Required action: From the entries below, return only the lines starting at the one that contains "theorem Encoding.engineStopAck : ∀" and ending at the one that contains "intro d t k e", exactly as they stand.

Data section:
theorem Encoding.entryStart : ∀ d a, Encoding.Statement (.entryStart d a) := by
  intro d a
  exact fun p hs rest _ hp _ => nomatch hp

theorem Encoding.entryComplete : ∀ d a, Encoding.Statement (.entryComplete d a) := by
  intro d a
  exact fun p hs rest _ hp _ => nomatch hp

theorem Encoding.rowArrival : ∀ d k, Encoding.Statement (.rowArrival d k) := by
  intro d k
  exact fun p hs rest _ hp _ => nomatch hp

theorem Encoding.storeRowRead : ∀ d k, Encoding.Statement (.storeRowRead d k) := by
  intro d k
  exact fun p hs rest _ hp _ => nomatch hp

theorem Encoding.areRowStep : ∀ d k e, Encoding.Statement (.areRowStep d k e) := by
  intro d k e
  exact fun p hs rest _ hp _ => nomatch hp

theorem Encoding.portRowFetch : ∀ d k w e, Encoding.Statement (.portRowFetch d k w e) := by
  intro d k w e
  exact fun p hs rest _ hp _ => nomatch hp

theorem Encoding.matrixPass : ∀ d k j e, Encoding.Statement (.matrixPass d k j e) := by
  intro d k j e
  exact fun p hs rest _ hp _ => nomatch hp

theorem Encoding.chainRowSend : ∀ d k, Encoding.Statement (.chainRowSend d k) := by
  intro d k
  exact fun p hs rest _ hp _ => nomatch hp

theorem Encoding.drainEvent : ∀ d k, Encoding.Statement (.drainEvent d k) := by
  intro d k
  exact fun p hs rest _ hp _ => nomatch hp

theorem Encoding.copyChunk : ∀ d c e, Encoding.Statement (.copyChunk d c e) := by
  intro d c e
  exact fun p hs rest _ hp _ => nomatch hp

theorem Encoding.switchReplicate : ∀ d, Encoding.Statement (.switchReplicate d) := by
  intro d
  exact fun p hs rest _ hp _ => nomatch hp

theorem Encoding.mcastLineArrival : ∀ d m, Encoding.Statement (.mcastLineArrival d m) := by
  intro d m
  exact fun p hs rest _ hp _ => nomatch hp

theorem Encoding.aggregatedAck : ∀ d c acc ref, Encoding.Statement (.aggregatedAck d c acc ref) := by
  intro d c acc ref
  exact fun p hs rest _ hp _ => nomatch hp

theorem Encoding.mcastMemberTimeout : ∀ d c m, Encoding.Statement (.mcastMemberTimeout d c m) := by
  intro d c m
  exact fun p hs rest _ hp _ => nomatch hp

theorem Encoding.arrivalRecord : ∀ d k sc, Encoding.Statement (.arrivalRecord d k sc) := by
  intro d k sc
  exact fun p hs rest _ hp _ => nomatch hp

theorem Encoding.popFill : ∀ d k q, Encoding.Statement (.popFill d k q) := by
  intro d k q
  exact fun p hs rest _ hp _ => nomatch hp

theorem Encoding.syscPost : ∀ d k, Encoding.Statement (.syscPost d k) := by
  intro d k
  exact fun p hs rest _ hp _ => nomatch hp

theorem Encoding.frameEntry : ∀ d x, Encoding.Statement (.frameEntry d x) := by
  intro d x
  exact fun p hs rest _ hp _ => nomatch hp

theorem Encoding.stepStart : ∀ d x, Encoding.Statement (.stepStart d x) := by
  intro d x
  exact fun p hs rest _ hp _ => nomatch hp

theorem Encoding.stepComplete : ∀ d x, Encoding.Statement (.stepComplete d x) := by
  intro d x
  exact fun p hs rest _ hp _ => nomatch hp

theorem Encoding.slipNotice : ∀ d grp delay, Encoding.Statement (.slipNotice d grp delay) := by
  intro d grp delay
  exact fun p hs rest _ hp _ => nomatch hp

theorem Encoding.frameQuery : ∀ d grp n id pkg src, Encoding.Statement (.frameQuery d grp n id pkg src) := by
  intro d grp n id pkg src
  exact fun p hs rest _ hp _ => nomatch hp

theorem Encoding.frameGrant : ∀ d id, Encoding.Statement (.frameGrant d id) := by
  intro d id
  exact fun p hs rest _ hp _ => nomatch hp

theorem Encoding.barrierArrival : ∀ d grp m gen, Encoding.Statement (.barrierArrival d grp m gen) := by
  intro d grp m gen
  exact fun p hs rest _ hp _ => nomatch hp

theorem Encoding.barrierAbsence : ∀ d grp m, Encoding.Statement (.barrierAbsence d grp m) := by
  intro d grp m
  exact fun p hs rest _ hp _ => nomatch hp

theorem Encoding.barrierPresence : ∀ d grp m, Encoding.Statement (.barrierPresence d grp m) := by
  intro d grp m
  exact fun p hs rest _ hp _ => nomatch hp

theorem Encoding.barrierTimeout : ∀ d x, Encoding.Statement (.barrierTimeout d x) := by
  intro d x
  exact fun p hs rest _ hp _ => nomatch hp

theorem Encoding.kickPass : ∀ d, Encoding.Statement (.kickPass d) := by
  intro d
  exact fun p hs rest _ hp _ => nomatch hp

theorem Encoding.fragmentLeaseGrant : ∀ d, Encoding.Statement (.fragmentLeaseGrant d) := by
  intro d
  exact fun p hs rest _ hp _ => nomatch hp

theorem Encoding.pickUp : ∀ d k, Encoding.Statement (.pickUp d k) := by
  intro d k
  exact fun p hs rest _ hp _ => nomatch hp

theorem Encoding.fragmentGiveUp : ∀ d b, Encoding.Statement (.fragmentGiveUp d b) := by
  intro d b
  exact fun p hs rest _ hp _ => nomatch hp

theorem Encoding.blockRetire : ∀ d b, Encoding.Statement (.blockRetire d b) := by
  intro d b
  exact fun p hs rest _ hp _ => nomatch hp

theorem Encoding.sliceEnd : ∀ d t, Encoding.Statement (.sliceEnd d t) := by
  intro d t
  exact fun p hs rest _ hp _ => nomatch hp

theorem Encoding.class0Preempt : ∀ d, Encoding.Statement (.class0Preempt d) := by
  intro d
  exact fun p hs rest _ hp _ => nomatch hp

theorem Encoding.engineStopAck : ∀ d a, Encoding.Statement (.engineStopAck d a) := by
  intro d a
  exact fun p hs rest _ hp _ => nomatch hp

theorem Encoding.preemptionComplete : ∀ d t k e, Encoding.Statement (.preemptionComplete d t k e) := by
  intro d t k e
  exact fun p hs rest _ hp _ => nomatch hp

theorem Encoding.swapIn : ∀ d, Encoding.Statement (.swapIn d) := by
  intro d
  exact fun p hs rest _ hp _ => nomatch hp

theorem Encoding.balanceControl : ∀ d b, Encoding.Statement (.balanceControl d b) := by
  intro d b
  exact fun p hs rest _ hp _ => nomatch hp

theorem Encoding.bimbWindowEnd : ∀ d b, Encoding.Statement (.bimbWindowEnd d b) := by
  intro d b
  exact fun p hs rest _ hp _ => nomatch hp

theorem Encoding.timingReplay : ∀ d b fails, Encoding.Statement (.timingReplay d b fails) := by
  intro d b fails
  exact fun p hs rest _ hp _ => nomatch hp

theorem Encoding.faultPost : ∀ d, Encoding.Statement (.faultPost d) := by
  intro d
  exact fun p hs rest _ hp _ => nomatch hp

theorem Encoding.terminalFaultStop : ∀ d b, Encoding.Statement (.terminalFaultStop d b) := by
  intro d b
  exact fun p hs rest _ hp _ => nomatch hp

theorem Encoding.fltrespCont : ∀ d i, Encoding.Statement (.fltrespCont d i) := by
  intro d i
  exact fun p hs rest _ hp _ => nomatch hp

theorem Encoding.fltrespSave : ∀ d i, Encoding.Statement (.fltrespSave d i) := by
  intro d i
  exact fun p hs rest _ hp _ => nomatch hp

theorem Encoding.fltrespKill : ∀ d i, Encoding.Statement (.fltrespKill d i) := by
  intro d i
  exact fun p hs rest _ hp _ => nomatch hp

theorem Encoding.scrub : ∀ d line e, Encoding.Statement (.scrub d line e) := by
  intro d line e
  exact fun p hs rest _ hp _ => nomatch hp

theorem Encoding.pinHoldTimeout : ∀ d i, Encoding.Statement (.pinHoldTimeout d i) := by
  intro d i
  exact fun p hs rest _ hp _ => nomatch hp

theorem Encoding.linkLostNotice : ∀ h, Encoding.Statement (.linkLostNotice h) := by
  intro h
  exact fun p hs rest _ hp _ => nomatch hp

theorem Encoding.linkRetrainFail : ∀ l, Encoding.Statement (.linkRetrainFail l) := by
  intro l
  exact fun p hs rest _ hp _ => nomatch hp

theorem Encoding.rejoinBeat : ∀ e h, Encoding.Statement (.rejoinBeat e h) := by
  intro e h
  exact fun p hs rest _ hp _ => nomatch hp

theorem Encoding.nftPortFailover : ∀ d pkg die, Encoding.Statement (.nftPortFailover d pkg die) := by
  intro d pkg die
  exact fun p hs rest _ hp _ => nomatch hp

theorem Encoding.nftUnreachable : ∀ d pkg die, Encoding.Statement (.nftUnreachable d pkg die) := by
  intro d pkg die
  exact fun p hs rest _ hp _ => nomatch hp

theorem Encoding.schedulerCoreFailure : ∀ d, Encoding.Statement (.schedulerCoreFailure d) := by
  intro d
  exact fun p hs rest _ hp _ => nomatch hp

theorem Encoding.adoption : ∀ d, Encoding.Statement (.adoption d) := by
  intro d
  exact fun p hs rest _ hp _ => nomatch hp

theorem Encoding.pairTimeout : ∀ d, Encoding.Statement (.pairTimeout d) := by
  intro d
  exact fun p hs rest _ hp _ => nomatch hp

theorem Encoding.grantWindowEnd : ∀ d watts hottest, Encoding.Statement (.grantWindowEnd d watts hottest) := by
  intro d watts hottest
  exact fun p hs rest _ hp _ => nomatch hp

Expected answer:
theorem Encoding.engineStopAck : ∀ d a, Encoding.Statement (.engineStopAck d a) := by
  intro d a
  exact fun p hs rest _ hp _ => nomatch hp

theorem Encoding.preemptionComplete : ∀ d t k e, Encoding.Statement (.preemptionComplete d t k e) := by
  intro d t k e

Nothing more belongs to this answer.